OMING fresh from the perusal of such of Shakspere's plays as exhibit the sparkling treasures of his rare wit, glowing fancy, and surpassing poetry,-the creative power of his farreaching imagination,-or the convulsive throes, the moral earthquakes and volcanoes, of human passion,-the Drama before us produces an effect almost startling, from the stern, unadorned, and somewhat rugged strength which is its prevailing characteristic. We soon, however, acknowledge the peculiar fitness of the style to the time, the action, and the characters: we recognise in its massive simplicity a grandeur which ornament would injure; in its ruggedness, a power which polish would destroy. In this fitness consists a portion of the value of the Play; a still greater portion in the striking specimen it affords of that "infinite variety" of the writer, which " 'age cannot wither, nor custom stale ;"-and, greatest of all, in its subtle and powerful delineation of human character; that high and extraordinary quality in which all his contemporaries and followers halt so far behind him.
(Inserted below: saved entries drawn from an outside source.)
-- ==== Sys2Proof/Laws/Port.lean ====
section
/-! SUPPORT. What the port does with a SUBMIT, said once: acceptance, answers and completions. -/

namespace Sys2Proof.Machine

theorem Accepts.tagOf {s : State} {b : Byte} {t : Tag} (h : Accepts s b t) : tagOf b = some t := by
  have hb := h.tagByte
  simp [Machine.tagOf, hb]

/-- An accepted SUBMIT is given to the block that owns the request, in the state that shows its acceptance. -/
theorem submit_accepts {s : State} {b : Byte} {t : Tag} (h : Accepts s b t) (n : Nat) (f : Tag → State → State) :
    submit n b f s = f t (received n s) := by
  have hv : judgeTag s b = (.accepted, some t) := by simp [judgeTag, h.ready, h.tagOf, h.tagFree]
  simp [submit, h.outOfReset, hv, received, setAccept, shiftedOut, modPort, List.replicate_succ]

@[simp] theorem received_pending (n : Nat) (s : State) : (received n s).pending = s.pending := rfl
@[simp] theorem received_now (n : Nat) (s : State) : (received n s).now = s.now := rfl
@[simp] theorem received_choices (n : Nat) (s : State) : (received n s).choices = s.choices := rfl
@[simp] theorem received_phase (n : Nat) (s : State) : (received n s).phase = s.phase := rfl
@[simp] theorem received_dir (n : Nat) (s : State) : (received n s).dir = s.dir := rfl
@[simp] theorem received_keys (n : Nat) (s : State) : (received n s).keys = s.keys := rfl
@[simp] theorem received_store (n : Nat) (s : State) : (received n s).store = s.store := rfl
@[simp] theorem received_staging (n : Nat) (s : State) : (received n s).staging = s.staging := rfl
@[simp] theorem received_commit (n : Nat) (s : State) : (received n s).commit = s.commit := rfl
@[simp] theorem received_boundary (n : Nat) (s : State) : (received n s).boundary = s.boundary := rfl
@[simp] theorem received_links (n : Nat) (s : State) : (received n s).links = s.links := rfl
@[simp] theorem received_jobs (n : Nat) (s : State) : (received n s).jobs = s.jobs := rfl
@[simp] theorem received_attn (n : Nat) (s : State) : (received n s).port.attn = s.port.attn := rfl
@[simp] theorem received_tags (n : Nat) (s : State) : (received n s).port.tags = s.port.tags := rfl
@[simp] theorem received_completions (n : Nat) (s : State) : (received n s).port.completions = s.port.completions := rfl
@[simp] theorem received_mask (n : Nat) (s : State) : (received n s).port.mask = s.port.mask := rfl
@[simp] theorem received_clear (n : Nat) (s : State) : (received n s).port.clear = s.port.clear := rfl
@[simp] theorem received_state (n : Nat) (s : State) : (received n s).port.state = s.port.state := rfl

/-- A completion made at once, without a qualifier, leaves the answered state. -/
theorem complete_received (n : Nat) (t : Tag) (kind : ReqKind) (st : Status) (res : List Byte) (s : State) :
    complete t kind st 0 res (received n s) = answered s n t kind st res := rfl

@[simp] theorem answer_received (n : Nat) (t : Tag) (kind : ReqKind) (st : Status) (s : State) :
    answer kind st t (received n s) = answered s n t kind st [] := rfl

@[simp] theorem answerOk_received (n : Nat) (t : Tag) (kind : ReqKind) (res : List Byte) (s : State) :
    answerOk kind res t (received n s) = answered s n t kind .ok res := rfl

/-- The state after acceptance depends on the directory, the settings and the rest as the state before it does. -/
@[simp] theorem findRec_received (n h : Nat) (s : State) : findRec (received n s) h = findRec s h := rfl
@[simp] theorem findRef_received (n : Nat) (r : Ref) (s : State) : findRef (received n s) r = findRef s r := rfl
@[simp] theorem findUid_received (n : Nat) (u : Uid) (s : State) : findUid (received n s) u = findUid s u := rfl
@[simp] theorem checkRef_received (n : Nat) (r : Ref) (s : State) : checkRef (received n s) r = checkRef s r := rfl
@[simp] theorem findKey_received (n k : Nat) (s : State) : findKey (received n s) k = findKey s k := rfl

/-! ### Finding the sole member -/

/-- A search for the sole member with a property finds it. -/
theorem Sole.find {α : Type} {p : α → Bool} {xs : List α} {x : α} (h : Sole (fun y => p y = true) xs x) :
    xs.find? p = some x := by
  have hx : (xs.find? p).isSome := List.find?_isSome.mpr ⟨x, h.mem, h.holds⟩
  obtain ⟨y, hy⟩ := Option.isSome_iff_exists.mp hx
  rw [hy, h.only y (List.mem_of_find?_eq_some hy) (List.find?_some hy)]

/-- A search finds nothing when no member has the property. -/
theorem find_none {α : Type} {p : α → Bool} {xs : List α} (h : ∀ x ∈ xs, p x = false) : xs.find? p = none := by
  simpa [List.find?_eq_none] using h

/-- A search for the sole member, whose property the test decides. -/
theorem Sole.find_of {α : Type} {q : α → Prop} {p : α → Bool} {xs : List α} {x : α} (h : Sole q xs x)
    (hp : ∀ y, p y = true ↔ q y) : xs.find? p = some x :=
  Sole.find ⟨h.mem, (hp x).mpr h.holds, fun y hy hq => h.only y hy ((hp y).mp hq)⟩

theorem Names.findRec {s : State} {ref : Ref} {r : Record} (h : Names s ref r) : Machine.findRec s ref.handle = some r :=
  h.1.find_of (by simp)

/-- A reference that names a record passes its check (R2). -/
theorem Names.checkRef {s : State} {ref : Ref} {r : Record} (h : Names s ref r) : Machine.checkRef s ref = .names r := by
  simp [Machine.checkRef, h.findRec, h.2]

/-- A reference that fails its check (R2). -/
theorem FailsWith.failure {s : State} {ref : Ref} {st : Status} (h : FailsWith s ref st) :
    (checkRef s ref = .noSuchHandle ∧ st = .noSuchHandle) ∨ (checkRef s ref = .staleHandle ∧ st = .staleHandle) := by
  rcases h with ⟨rfl, h⟩ | ⟨rfl, r, hr, hg⟩
  · left
    have : Machine.findRec s ref.handle = none := find_none fun x hx => by simpa using h x hx
    simp [checkRef, this]
  · right
    have : Machine.findRec s ref.handle = some r :=
      hr.find_of (by simp)
    simp [checkRef, this, hg]

end Sys2Proof.Machine
end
In "CORIOLANUS," as in " MACBETH," the Poet has taken an historical character, belonging to a remote and rude age, the records of whose actions, and of the events that gave birth to them, history borrows from tradition, and perhaps assists by conjecture. From the plain and simple relation of those actions and events, he at once judges of the motives, feelings, and circumstances which actuated and produced them ;and conjures up before the "mind's eye" the very man, a living sentient being, with his moral structure as clearly developed as his outward form would be, were he presented bodily to our senses.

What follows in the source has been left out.